MEMS IJ. What are the main challenges that you have seen in taking a MEMS product from the initial prototype stage to high volume fabrication?
Dave Monk, Freescale: The main challenge that I have observed for us and others in taking MEMS products from the initial prototype stage to high volume fabrication is what we term "industrialization". This is a process by which there are large run rates of products for short periods of time run through the production process lines to determine what issues may come up during ramp-up. This is still not done throughout the industry routinely and because of the limited maturity of MEMS (vs., for example, CMOS technology), there still exist issues that are only seen in the ppm range and not in the small volume prototype stage.
MEMS IJ: As a provider of MEMS foundry services in Europe, which MEMS applications do you see driving the strongest demand at this point?
Peter Pfluger, Tronic: As a contract manufacturer of custom MEMS components our views on the MEMS foundry requirements are probably incomplete. Indeed our customers are requiring much more from us than simply standard wafer processing. At the end of the day, our OEM partners are expecting qualified and tested custom products, not wafers or dies, usually delivered in the form of a packaged component that they can integrate directly in their system. For us the demand is now strongly driven by System in Package (SiP) requirements and we are continuously structuring ourselves to tackle those OEMs requirements.

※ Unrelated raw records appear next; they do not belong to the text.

-- ==== Sys2Proof/Machine/Jobs.lean ====
section
/-! DEFINITION. The commands of host jobs: submission, admission, and the start and end of a frame (R26, R83, R267, R362 to R366). -/

namespace Sys2Proof.Machine
open Sys2Proof

/-- A job as its descriptor gives it, before admission. -/
def Job.new (desc : List Byte) : Job where
  desc := desc
  admitted := false
  started := 0
  left := 0
  course := none
  raw := []
  cur := none
  recs := []
  pics := []
  corrupt := false
  budget := false

/-- JOB_SUBMIT (R362 to R364): the job holds its handles from here on. (DEDUCED, log 31) -/
def execJobSubmit (q tag : Nat) (buf : HostBuf) (s : State) : Host.Outcome State Fault Refusal :=
  inCore s fun s => asCommand s q tag 0x10 fun s x c =>
    cmdFetch s q tag c buf none fun s desc =>
      let j := Job.new desc
      match j.check s x.owner desc.length with
      | some b => completeField s q tag b.place b.off b.detail
      | none =>
        let hs := j.named.map (·.2)
        modCmd s q tag fun c => { c with job := some j, waiting := true, holds := c.holds ++ hs }

/-- JOB_ADMIT (R365): Fjarera admits a checked job, while control service runs. (DEDUCED, log 31) -/
def execJobAdmit (q tag : Nat) (s : State) : Host.Outcome State Fault Refusal :=
  inCore s fun s => asWaiting s q tag 0x10 fun s _ _ =>
    if s.sys.ready ∧ ¬ interrupted s then modJob s q tag fun j => { j with admitted := true } else s

/-- Another admitted job that was fetched before has not started: admitted jobs start in fetch order (R365). -/
def waitsForEarlier (s : State) (order : Nat) : Bool :=
  decide (findCmds s (fun _ c => decide (c.order < order) && !c.aborted && !c.finished
    && c.job.any fun j => j.admitted && decide (j.started = 0)) ≠ [])

/-- A job's next frame may enter a course: the job is admitted, its previous frame has left, its turn has come, the course is a free one
of the host path that stays on it under the formes a boundary holds, and no sensor frame is still on it (R19, R20, R138, R365). (DEDUCED, log 31) -/
def mayStart (s : State) (j : Job) (order c : Nat) : Bool :=
  j.admitted && decide (j.started = j.left) && decide (j.started < j.frames)
    && !(decide (j.started = 0) && waitsForEarlier s order)
    && decide (courseKind s c = 3) && !hostFrameOn s c && staysOnPath s c && !sensorOn s c

/-- The record of a host-job frame at its start (R23, R26, R83, R365). Fields that mean nothing for it are free. -/
def jobRecord (s : State) (j : Job) (q tag c : Nat) (info : List Byte) : FrameRec × State :=
  let (tg, s) := freeNat s
  let (ptp, s) := freeNat s
  let (tc, s) := freeWord s
  let (tu, s) := freeWord s
  let (rp, s) := freeNat s
  let (ref, s) := freeNat s
  let (ex, s) := freeNat s
  let (per, s) := freeNat s
  let (ph, s) := freeWord s
  ({ hostJob := true, slot := 0, tag := tg % 256, formeId := s.frm.inForce, ord := BitVec.ofNat 32 j.started, ptp := ptp % 2 ^ 96,
     timecode := tc, tcUser := tu, status := 0, linesReceived := j.height, linesExpected := j.height, linesCrc := 0,
     linesDiscarded := 0, ratio := j.ratio, ratioPrev := rp % 65536, trbBytes := 0, courses := 2 ^ c, tempBand := s.thm.band,
     refSource := ref % 256, hostContext := packFields [(18, q), (0, tag)], expNs := ex % 2 ^ 32, periodNs := per % 2 ^ 32,
     phase := ph, metadata := info }, s)

/-- Every stream of a job binds a picture of its frame `f`, which reads its surface's handle while the frame's course writes it (R267, R281): a
CTU_ROW of it says that the row's lines are there. (DEDUCED, log 31) -/
def bindJobPics (s : State) (j : Job) (q tag f : Nat) : State :=
  j.streams.foldl (fun s x =>
    match (List.finRange 4).find? (fun e => decide (e.val = x.1)), (List.finRange 16).find? (fun k => decide (k.val = x.2.1)) with
    | some e, some k =>
      let t := latchStream s e k
      let s := settleIf (decide ((t.hev.streams[e][k]).cfg ≠ (s.hev.streams[e][k]).cfg)) t
      let st := s.hev.streams[e][k]
      let p : EncPic := { blankPic 255 (BitVec.ofNat 32 f) s.hev.bindings s.now st.nextPos with
        job := some (q, tag, f), handle := some (j.handle f x.2.2), ready := true }
      bindPic s e k p
    | _, _ => s) s

/-- HOST_JOB_FRAME_START (R26, R138, R267, R353, R365). (DEDUCED, log 31) -/
def execHostJobFrameStart (q tag : Nat) (c : Fin 4) (raw info : Option (List Byte)) (s : State) : Host.Outcome State Fault Refusal :=
  inCore s fun s => asWaiting s q tag 0x10 fun s _ cmd =>
    match cmd.job with
    | none => s
    | some j =>
      if ¬ mayStart s j cmd.order c then s
      else
        let f := j.started
        let meta_ := if j.fr f 0x18 8 = 0 then some (zeros 128) else info.map (padTo 128)
        match raw, meta_ with
        | some bytes, some m =>
          let (fr, s) := jobRecord s j q tag c m
          let s := modJob s q tag fun j => { j with
            started := f + 1, course := some c.val, raw := padTo (j.height * j.lineBytes) bytes, cur := some fr,
            pics := j.pics ++ j.streams.map fun x => (f, x.1, x.2.1) }
          bindJobPics s j q tag f
        | _, _ => jobDma s q tag

/-- The pictures of a job's frame have its record, and coded ones are emitted (R22). -/
def sealJobPics (s : State) (q tag f : Nat) (fr : FrameRec) : State :=
  forStreams s fun s e k =>
    let put := fun (p : EncPic) => if p.job = some (q, tag, f) then { p with fr := some fr } else p
    let s := modEnc s e k fun st => { st with waiting := st.waiting.map put, cur := st.cur.map put, coded := st.coded.map put }
    emitReady ((s.hev.streams[e][k]).coded.length) s e k

/-- HOST_JOB_FRAME_DONE (R19, R75, R365, R366, R372): the frame's outputs are written, those of an aborted job discarded; the course is free. (DEDUCED, log 31) -/
def execHostJobFrameDone (q tag : Nat) (fault : StageFault) (s : State) : Host.Outcome State Fault Refusal :=
  inCore s fun s => match queueOf s q, cmdOf s q tag with
    | some x, some cmd =>
      match cmd.job with
      | none => s
      | some j => match j.course, j.cur with
        | some c, some fr =>
          let free := fun (s : State) => modJob s q tag fun j => { j with course := none, cur := none, raw := [] }
          if cmd.aborted then releaseHeld (free s)
          else
            let f := j.left
            let (s, fr, bad) := j.process s q tag x.fn c f fault fr
            let corrupt := bad || bit fr.status 5
            let shown : FrameRec := if bad then { fr with status := setBit fr.status 20 } else fr
            let s := modJob (free s) q tag fun j => { j with
              left := f + 1, recs := j.recs ++ [shown], corrupt := j.corrupt || corrupt }
            settleJob (releaseHeld (sealJobPics s q tag f fr)) q tag
        | _, _ => s
    | _, _ => s

end Sys2Proof.Machine
end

MEMS IJ: Micralyne is in the MEMS foundry business and, as a result, works with many kinds of companies and applications. In your experience, what are the main challenges with fabrication of MEMS devices today?
Chris Lumb, Micralyne: Because MEMS is an enabling technology every MEMS device is unique: designers take advantage of the ability of MEMS to make devices that can’t be made any other way. This uniqueness, while offering design advantages, sometimes doesn’t allow designers to take advantage of standard manufacturing processes. So every device is manufactured differently, which means that it can be difficult to achieve manufacturing economies of scale. Because we’ve been in business a number of years, and we manufacture a broad range of products, we’ve invested significantly in standardizing manufacturing processes. This allows our engineers to pick from a variety of standard processes when developing a part for our clients, and this reduces both cost and time to market. Companies putting MEMS parts in their products should consider this when choosing a MEMS supplier and select one that has demonstrated capability in manufacturing parts similar to theirs.
MEMS IJ: What do you see as the main challenges in the MEMS industry right now. How are companies addressing these challenges?
Karen Lightman, MEMS Industry Group: Manufacturability for mass-market applications is a challenge in the MEMS industry. Companies are addressing this in different ways, including new manufacturing processes and strategic supply chain relationships. MEMS packaging is another big issue. In the MEMS process flow, for example, packaging considerations step between wafer processing and final assembly. Test should not be an afterthought.
We are also seeing some interesting future trends in MEMS packaging. While most people are still working with traditional packaging, we are seeing a definite migration towards MEMS integration with CMOS processes. Wafer-level encapsulation enables MEMS devices to be manufactured by standard CMOS foundries. And although not widely used yet, through-silicon-vias provide higher levels of system integration, which ultimately speeds up time-to-market.
The movement toward more standardized packaging structures and materials will enable our industry to leverage existing infrastructure from the IC industry. In addition to reducing costs, these packaging enhancements will help the MEMS industry take full advantage of the market for consumer applications.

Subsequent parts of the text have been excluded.